Task:
Every line from the beginning of the records below up to the one holding "def Traps (s" should be quoted exactly; leave out the rest.

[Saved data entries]
#####
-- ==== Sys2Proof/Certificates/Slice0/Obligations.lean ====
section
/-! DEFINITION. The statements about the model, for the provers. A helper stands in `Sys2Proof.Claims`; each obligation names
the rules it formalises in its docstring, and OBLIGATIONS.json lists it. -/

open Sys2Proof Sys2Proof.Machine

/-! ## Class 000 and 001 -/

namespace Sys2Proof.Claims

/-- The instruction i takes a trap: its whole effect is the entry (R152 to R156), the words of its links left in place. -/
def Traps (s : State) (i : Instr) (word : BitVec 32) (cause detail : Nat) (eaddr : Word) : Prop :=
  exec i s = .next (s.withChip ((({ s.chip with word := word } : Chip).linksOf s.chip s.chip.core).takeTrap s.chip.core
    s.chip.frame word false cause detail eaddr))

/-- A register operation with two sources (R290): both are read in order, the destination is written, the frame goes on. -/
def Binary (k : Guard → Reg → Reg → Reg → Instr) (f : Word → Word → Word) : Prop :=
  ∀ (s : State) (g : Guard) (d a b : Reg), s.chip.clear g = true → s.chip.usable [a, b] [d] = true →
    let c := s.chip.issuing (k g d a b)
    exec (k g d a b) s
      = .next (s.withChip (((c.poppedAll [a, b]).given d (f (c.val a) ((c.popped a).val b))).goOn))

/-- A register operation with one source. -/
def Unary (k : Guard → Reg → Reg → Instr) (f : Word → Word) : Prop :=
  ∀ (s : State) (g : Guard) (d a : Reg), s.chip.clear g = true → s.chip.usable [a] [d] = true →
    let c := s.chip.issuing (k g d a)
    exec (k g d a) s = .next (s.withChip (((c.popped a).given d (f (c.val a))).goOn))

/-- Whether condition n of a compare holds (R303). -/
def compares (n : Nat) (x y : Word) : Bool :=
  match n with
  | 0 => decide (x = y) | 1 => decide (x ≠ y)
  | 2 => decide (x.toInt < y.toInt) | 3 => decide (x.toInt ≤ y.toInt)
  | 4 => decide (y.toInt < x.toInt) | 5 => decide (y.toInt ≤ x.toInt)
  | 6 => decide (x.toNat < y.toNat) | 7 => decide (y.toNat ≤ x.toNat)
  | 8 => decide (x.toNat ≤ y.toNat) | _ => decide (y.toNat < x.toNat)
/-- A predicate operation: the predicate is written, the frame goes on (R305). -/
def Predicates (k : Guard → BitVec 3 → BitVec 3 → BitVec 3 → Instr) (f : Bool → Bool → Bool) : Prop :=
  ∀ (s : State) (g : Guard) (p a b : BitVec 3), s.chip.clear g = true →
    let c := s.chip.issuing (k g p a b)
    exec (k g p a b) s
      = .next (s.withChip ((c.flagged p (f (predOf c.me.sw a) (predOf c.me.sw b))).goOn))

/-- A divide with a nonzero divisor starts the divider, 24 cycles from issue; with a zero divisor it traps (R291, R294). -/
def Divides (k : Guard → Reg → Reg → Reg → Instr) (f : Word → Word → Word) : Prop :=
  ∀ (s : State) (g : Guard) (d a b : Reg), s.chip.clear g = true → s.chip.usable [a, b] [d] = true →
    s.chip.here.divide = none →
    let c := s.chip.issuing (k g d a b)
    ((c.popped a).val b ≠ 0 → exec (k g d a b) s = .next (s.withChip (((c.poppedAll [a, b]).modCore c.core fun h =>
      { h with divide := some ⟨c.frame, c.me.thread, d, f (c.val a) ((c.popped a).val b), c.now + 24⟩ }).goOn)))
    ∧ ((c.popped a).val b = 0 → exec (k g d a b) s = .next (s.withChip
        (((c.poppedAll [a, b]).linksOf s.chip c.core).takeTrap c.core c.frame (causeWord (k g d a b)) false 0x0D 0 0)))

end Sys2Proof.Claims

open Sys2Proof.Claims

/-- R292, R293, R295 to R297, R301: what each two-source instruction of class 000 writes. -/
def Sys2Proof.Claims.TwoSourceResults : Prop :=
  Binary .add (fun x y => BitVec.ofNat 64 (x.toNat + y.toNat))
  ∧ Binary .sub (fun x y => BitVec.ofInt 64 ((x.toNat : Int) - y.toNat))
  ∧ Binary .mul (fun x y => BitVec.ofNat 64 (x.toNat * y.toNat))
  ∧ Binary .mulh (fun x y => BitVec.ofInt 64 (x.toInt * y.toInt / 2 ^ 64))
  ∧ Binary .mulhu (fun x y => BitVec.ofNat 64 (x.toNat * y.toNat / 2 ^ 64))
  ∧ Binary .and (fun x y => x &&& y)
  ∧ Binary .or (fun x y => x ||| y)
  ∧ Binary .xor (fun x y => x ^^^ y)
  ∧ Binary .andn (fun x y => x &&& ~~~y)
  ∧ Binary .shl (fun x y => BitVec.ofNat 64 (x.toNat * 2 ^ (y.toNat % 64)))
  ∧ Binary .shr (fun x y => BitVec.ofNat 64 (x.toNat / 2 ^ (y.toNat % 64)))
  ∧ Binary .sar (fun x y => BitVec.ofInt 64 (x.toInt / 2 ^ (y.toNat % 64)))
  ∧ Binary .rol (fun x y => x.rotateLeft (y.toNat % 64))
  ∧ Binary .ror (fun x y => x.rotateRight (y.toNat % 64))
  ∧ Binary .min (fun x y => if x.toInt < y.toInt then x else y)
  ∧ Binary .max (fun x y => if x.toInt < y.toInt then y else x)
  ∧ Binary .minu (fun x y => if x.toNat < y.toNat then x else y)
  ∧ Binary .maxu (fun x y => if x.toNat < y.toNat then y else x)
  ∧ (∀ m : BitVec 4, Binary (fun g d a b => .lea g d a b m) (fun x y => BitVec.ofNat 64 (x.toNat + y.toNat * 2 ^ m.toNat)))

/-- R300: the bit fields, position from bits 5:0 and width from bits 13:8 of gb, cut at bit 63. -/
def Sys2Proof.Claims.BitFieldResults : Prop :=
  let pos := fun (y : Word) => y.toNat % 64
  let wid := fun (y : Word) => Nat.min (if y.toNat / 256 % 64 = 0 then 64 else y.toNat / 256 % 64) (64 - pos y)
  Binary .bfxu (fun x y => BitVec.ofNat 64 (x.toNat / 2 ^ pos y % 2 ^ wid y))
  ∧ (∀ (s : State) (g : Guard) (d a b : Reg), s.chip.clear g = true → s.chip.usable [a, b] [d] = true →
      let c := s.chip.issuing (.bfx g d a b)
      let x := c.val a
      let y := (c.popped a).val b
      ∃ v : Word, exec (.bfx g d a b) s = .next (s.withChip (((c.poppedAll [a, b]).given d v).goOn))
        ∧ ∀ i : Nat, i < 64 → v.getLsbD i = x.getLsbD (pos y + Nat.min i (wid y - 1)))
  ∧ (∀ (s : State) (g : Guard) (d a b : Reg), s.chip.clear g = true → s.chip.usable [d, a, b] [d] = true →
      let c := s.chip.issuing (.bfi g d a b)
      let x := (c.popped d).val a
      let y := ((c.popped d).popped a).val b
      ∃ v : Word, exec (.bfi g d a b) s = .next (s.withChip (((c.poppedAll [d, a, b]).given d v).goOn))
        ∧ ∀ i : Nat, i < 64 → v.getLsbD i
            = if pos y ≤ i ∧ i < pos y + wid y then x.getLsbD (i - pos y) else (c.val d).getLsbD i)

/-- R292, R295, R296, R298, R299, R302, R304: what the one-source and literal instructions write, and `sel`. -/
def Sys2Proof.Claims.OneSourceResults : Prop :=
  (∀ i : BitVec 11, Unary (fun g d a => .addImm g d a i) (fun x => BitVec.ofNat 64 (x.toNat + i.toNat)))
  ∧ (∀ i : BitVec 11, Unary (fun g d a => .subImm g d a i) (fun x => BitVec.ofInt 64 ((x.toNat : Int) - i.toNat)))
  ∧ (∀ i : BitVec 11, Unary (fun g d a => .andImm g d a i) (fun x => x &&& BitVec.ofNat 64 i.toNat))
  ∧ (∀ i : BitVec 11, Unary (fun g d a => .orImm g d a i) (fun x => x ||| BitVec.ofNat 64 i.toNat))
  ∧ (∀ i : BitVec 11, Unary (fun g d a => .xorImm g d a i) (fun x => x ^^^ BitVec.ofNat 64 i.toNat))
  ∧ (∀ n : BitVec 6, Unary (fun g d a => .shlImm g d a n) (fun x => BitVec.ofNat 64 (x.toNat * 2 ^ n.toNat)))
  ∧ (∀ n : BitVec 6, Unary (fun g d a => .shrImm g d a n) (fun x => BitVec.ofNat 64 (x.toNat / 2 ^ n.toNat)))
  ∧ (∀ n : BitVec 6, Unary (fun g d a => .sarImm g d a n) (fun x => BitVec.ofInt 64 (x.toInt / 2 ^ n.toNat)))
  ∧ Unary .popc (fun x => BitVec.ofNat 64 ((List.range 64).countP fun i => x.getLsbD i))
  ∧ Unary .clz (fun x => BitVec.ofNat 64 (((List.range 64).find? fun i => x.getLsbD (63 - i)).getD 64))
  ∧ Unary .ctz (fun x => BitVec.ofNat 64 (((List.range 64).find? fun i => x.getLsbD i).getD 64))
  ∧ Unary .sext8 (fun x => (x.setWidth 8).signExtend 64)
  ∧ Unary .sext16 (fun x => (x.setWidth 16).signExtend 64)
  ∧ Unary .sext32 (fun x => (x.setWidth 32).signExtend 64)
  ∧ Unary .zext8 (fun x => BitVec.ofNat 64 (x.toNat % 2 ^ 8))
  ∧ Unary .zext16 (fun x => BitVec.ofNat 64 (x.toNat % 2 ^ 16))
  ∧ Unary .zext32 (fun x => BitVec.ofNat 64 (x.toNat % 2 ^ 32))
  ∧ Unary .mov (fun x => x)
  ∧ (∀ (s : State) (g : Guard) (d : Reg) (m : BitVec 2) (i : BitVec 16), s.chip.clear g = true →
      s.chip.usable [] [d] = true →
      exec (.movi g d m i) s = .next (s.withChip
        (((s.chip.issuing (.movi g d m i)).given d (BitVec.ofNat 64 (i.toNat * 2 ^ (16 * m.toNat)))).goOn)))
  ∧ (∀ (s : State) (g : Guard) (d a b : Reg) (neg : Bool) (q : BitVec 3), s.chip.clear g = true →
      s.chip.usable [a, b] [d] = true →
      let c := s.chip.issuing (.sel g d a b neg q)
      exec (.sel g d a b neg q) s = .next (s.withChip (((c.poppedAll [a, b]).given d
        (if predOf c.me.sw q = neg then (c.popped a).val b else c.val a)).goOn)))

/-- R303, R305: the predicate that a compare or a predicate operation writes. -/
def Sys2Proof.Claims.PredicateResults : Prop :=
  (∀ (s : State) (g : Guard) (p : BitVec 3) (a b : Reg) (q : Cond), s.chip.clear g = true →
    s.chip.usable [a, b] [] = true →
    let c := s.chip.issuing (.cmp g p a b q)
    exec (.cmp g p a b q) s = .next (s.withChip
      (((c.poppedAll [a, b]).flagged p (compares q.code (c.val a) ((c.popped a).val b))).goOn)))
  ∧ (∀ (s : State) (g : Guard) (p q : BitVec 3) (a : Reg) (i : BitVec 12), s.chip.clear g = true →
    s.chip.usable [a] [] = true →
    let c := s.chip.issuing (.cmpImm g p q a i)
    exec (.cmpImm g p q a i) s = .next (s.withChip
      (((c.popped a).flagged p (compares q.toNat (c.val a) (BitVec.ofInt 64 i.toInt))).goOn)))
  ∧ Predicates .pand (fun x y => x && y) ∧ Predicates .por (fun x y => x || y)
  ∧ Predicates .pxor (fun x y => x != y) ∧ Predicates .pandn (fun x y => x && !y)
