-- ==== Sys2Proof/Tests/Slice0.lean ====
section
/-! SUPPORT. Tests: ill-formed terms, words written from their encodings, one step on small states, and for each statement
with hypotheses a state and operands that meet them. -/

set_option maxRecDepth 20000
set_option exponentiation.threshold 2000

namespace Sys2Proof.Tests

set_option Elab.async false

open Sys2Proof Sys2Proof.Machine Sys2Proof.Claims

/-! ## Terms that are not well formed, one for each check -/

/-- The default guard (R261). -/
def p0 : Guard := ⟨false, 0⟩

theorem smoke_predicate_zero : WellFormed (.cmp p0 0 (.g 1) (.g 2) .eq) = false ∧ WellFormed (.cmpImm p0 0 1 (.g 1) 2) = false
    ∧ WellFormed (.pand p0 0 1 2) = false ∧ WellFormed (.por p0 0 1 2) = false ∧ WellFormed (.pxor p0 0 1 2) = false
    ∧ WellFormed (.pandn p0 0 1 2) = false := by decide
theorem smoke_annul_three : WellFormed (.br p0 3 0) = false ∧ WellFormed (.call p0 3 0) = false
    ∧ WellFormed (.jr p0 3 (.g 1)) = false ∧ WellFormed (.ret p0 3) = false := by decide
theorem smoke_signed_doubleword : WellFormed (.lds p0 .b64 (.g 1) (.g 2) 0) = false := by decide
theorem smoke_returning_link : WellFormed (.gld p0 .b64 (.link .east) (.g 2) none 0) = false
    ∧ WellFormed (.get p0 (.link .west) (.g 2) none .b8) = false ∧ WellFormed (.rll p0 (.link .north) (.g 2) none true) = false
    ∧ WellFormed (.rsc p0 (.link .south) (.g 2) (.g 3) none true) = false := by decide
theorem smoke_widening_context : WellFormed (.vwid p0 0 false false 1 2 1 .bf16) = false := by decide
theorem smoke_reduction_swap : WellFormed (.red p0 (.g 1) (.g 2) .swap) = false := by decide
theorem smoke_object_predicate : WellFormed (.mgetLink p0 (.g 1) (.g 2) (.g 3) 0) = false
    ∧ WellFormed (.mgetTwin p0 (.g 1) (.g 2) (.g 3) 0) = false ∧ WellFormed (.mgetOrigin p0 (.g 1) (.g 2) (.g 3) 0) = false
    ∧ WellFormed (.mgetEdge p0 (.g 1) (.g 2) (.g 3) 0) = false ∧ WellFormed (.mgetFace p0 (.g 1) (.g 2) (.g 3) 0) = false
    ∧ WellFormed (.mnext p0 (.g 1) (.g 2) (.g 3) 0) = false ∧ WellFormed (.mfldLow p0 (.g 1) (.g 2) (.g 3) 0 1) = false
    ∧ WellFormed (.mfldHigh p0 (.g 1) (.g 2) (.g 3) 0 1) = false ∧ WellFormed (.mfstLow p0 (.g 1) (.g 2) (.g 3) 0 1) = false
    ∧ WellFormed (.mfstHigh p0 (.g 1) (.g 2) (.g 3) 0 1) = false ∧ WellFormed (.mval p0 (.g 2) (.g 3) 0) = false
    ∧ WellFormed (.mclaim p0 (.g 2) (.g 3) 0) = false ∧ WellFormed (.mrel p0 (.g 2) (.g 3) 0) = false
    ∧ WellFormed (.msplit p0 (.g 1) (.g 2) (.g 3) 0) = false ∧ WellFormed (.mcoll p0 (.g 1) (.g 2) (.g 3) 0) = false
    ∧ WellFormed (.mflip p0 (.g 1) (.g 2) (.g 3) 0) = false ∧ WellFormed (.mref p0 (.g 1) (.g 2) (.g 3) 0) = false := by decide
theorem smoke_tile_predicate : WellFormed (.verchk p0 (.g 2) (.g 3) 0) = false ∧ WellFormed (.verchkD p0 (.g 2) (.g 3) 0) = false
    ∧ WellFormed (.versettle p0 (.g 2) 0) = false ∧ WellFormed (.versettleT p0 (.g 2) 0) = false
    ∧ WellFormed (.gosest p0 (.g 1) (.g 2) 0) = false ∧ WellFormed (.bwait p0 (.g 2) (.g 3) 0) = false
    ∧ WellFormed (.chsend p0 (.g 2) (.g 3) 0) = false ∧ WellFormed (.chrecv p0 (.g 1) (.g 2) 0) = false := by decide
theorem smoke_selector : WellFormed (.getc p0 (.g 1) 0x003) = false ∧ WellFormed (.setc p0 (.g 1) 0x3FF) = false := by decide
#####
Problem solution:
-- ==== Sys2Proof/Certificates/Slice0/Obligations.lean ====
section
/-! DEFINITION. The statements about the model, for the provers. A helper stands in `Sys2Proof.Claims`; each obligation names
the rules it formalises in its docstring, and OBLIGATIONS.json lists it. -/

open Sys2Proof Sys2Proof.Machine

/-! ## Class 000 and 001 -/

namespace Sys2Proof.Claims

/-- The instruction i takes a trap: its whole effect is the entry (R152 to R156), the words of its links left in place. -/
def Traps (s : State) (i : Instr) (word : BitVec 32) (cause detail : Nat) (eaddr : Word) : Prop :=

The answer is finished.